Perhaps the most serious objection to Kaup-Roberts’s narrative is the way he downplays the seriousness of an obstetric fistula. Because these injuries are almost completely unknown in industrialized, high-income countries today, it is easy to dismiss them as mere historical curiosities. But some 2 million women in the poor countries of Africa and Asia are living with these frightful injuries today, with tens of thousands of new cases occurring each year. That most of these fistulas could now be repaired if adequate political will and surgical resources were devoted to this task, is largely due to the achievements of J. Marion Sims and his successors [4].
1. JC Warren, “Dr. Warren’s valedictory address,” Boston Med Surg J 1850;42:407-413.
2. G Hayward, “Case of vesico-vaginal fistula, successfully treated by an operation,” Am J Med Sci 1839;24:283-288.
3. JY Simpson, “Clinical lectures on diseases of women 2: Vesico-vaginal fistula,” Med Times Gazette 1859;18(n.s.):25-30.
67. 4. LL Wall, “Obstetric vesicovaginal fistula as an international public health
Problem,” Lancet 2006;368(9542):1201-1209.
Very truly yours,
L. Lewis Wall, MD, DPhil
Selina Okin Kim Conner Professor in Arts and Sciences
Professor of Anthropology
Professor of Obstetrics and Gynecoloy
Washington University in St. Louis
St. Louis, MO, USA
Competing interests: No competing interests
Dear Editor,
I thank the author for bringing to light the work of Sims and the famed Sims speculum developed literally on the backs of enslaved women. I doubt the name will change. Instead, we can do our part: when we are teaching those medical students to use a Sims we should recall the enslaved women who were brutalized and suffered cruelly for its development and instill in them the first and foremost duty as a doctor- first do no harm.
Competing interests: No competing interests
Re: Out of the shadows: the legacy of racism in obstetrics and gynaecology
Dear Editor
There is no doubt that by our standards Sims was racist. Interpreting that out of context is difficult. Aside from slaves, women, children and in UK society lower class men were all regarded as inferior to wealthy or noble men and subject to their paternalistic governance. In theory this was benign. In practice as many well understood it was not. In the context of his time Sims’ work was likely seen as beneficial probably both to mankind and to the individuals. The lack of anaesthesia does not stand out really as a lot of surgery was done without anaesthesia at that time and of necessity restraint was the norm. Scrutinising the careers of most doctors at that time would likely expose things which today we would not accept such as Jenner’s use of a child to test his vaccine.
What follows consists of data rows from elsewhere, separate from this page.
-- ==== Sys2Proof/Certificates/Slice0/Obligations.lean ====
section
/-! DEFINITION. The statements for the provers. `s.tick + 1` is the start tick of an operation issued at `s.tick`
(R40); `s.ReadyUntil e` says that the block is idle and out of reset and that the host does nothing before tick `e`;
`s.nextEvent = some (ev, rest)` says that of the due events `ev` comes next, which leaves `rest` (the order of a tick's
events is stated in BlockActsBeforeTheHost, BlockResetValues and ReleasedBlockStartsAtTickZero). -/

open Sys2Proof Sys2Proof.Machine

/-! ### Encoding -/

/-- Decoding what was encoded gives the same operation, with every operand at every value (R71, R75, R76). -/
def Obligations.DecodeOfEncodeIsIdentity : Prop := ∀ i : Instr, decode (encode i) = i

/-- R74: a word whose used bits agree decodes to the same operation, and the encoder writes 0 to all others. -/
def Obligations.IgnoredFieldsNeverMatter : Prop :=
  (∀ w w' : Word, w &&& (decode w).usedBits = w' &&& (decode w).usedBits → decode w' = decode w) ∧
  (∀ i : Instr, encode i &&& ~~~i.usedBits = 0#32)

/-- R83: every word lies in the row of the operation it decodes to, and in no other row of the opcode table. -/
def Obligations.EveryWordHasExactlyOneRow : Prop :=
  ∀ (w : Word) (i : Instr), inRow w i = true ↔ tableRow i = tableRow (decode w)

/-- R84, R232: the reserved words are those with OPC 0, or OPC 0xE or 0xF and a CMDOP that is no bus operation; an
OPWORD write of one by the host, with BUSY = 0, sets ILL and does nothing else; the run then counts as faulted. -/
def Obligations.ReservedWordsFlagIll : Prop :=
  ∀ w : Word,
    ((decode w).wf = false ↔ opc w = 0x0#4 ∨ ((opc w = 0xE#4 ∨ opc w = 0xF#4) ∧ cmdop w ≠ Config.cmdTalk ∧
      cmdop w ≠ Config.cmdListen ∧ cmdop w ≠ Config.cmdFlush)) ∧
    ((decode w).wf = false → ∀ (s : State) (n : Nat) (rest : List HostEvent),
      s.nextEvent = some (⟨n, .access (.write .word 0#5 w)⟩, rest) → s.seq = .idle → s.inReset = false →
      ∃ t, step s = .next t ∧ ¬ t.HostSafe ∧
        t = { s with host := rest, ill := true, errors := ⟨s.tick, .ill⟩ :: s.errors })

/-- R86: the example encodings, from the assembly line to the word and back. -/
def Obligations.EncodingExamples : Prop :=
  (∀ row ∈ ([(.lineRelease, 0x10000000#32), (.lineLow, 0x20000000#32), (.lineRead, 0x30000000#32),
      (.wait 5000, 0x40001388#32), (.encodeBit 1, 0x50000001#32), (.encodeBit 0, 0x50000000#32),
      (.decodeBit, 0x60000000#32), (.encodeFrame 0xA5 8, 0x700700A5#32), (.encodeFrame 0x1234 16, 0x700F1234#32),
      (.decodeFrame 16, 0x800F0000#32), (.decodeFrame 1, 0x80000000#32), (.resetBus, 0x90000000#32),
      (.attention, 0xA0000000#32), (.sync, 0xB0000000#32), (.sendCommand 0x2C, 0xC000002C#32),
      (.turnaround 1, 0xD0000001#32), (.turnaround 0, 0xD0000000#32), (.compose .talk 2 0, 0xEC200000#32),
      (.compose .listen 3 3, 0xEB300000#32), (.compose .flush 2 1, 0xE1200000#32), (.talk 2 0, 0xFC200000#32),
      (.talk 3 3, 0xFF300000#32), (.listen 3 3 0x0500, 0xFB300500#32), (.flush 2 1, 0xF1200000#32)] :
      List (Asm × Word)), assemble row.1 = some row.2 ∧ decode row.2 = row.1.toInstr) ∧
  decode 0x00000000#32 = .reservedOpc0 ∧ decode 0xE4200000#32 = .reservedECmdop ∧
  decode 0xF4200000#32 = .reservedFCmdop

/-- R81: a line with an operand outside its range has no word; every other line has one, and it decodes to the line's
operation. -/
def Obligations.AssemblerChecksRanges : Prop :=
  (∀ a : Asm, a.wf = false → assemble a = none) ∧
  (∀ a : Asm, a.wf = true → ∃ w, assemble a = some w ∧ decode w = a.toInstr) ∧
  (∀ n, (Asm.wait n).wf = true ↔ n ≤ 65535) ∧
  (∀ b, (Asm.encodeBit b).wf = true ↔ b = 0 ∨ b = 1) ∧
  (∀ wd n, (Asm.encodeFrame wd n).wf = true ↔ wd ≤ 0xFFFF ∧ 1 ≤ n ∧ n ≤ 16) ∧
  (∀ n, (Asm.decodeFrame n).wf = true ↔ 1 ≤ n ∧ n ≤ 16) ∧
  (∀ c, (Asm.sendCommand c).wf = true ↔ c ≤ 0xFF) ∧
  (∀ x, (Asm.turnaround x).wf = true ↔ x = 0 ∨ x = 1) ∧
  (∀ op a r, (Asm.compose op a r).wf = true ↔ a ≤ 15 ∧ r ≤ 3) ∧
  (∀ a r, (Asm.talk a r).wf = true ↔ a ≤ 15 ∧ r ≤ 3) ∧
  (∀ a r wd, (Asm.listen a r wd).wf = true ↔ a ≤ 15 ∧ r ≤ 3 ∧ wd ≤ 0xFFFF) ∧
  (∀ a r, (Asm.flush a r).wf = true ↔ a ≤ 15 ∧ r ≤ 3)

/-- R82: a pseudo-instruction assembles to the word of its expansion. -/
def Obligations.PseudoInstructionExpansions : Prop :=
  assemble .lineHigh = assemble .lineRelease ∧ assemble .serviceRequestWindow = assemble .attention ∧
  (∀ op a r, a ≤ 15 → r ≤ 3 →
    assemble (.cmd op a r) = assemble (.sendCommand (a * 16 + (busOpCode op).toNat * 4 + r))) ∧
  (∀ wd, assemble (.encodeWord16 wd) = assemble (.encodeFrame wd 16)) ∧
  assemble .decodeWord16 = assemble (.decodeFrame 16) ∧ assemble .nop = assemble (.wait 0) ∧
  busOpCode .talk = Config.cmdTalk ∧ busOpCode .listen = Config.cmdListen ∧ busOpCode .flush = Config.cmdFlush

/-- R78: the command byte's value and its three fields; `TALK 2, 0` is 0x2C. -/
def Obligations.CommandByteLayout : Prop :=
  (∀ (op : BitVec 2) (a : BitVec 4) (r : BitVec 2),
    (composeByte op a r).toNat = op.toNat * 4 + a.toNat * 16 + r.toNat ∧
    (composeByte op a r).extractLsb' 4 4 = a ∧ (composeByte op a r).extractLsb' 2 2 = op ∧
    (composeByte op a r).extractLsb' 0 2 = r) ∧
  composeByte Config.cmdTalk 2#4 0#2 = 0x2C#8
As Sims was an American it is not really in the gift of the UK Royal College to rename his speculum although they could advise an alternative name.
In the last 20 years or so there has been a lot of retrospective examination of historical facts with an attempt to apply our current ethics to a variety of situations and behaviours. In reality this is of limited value and the best thing is to note the history, accept the facts and learn that we must do better from now on.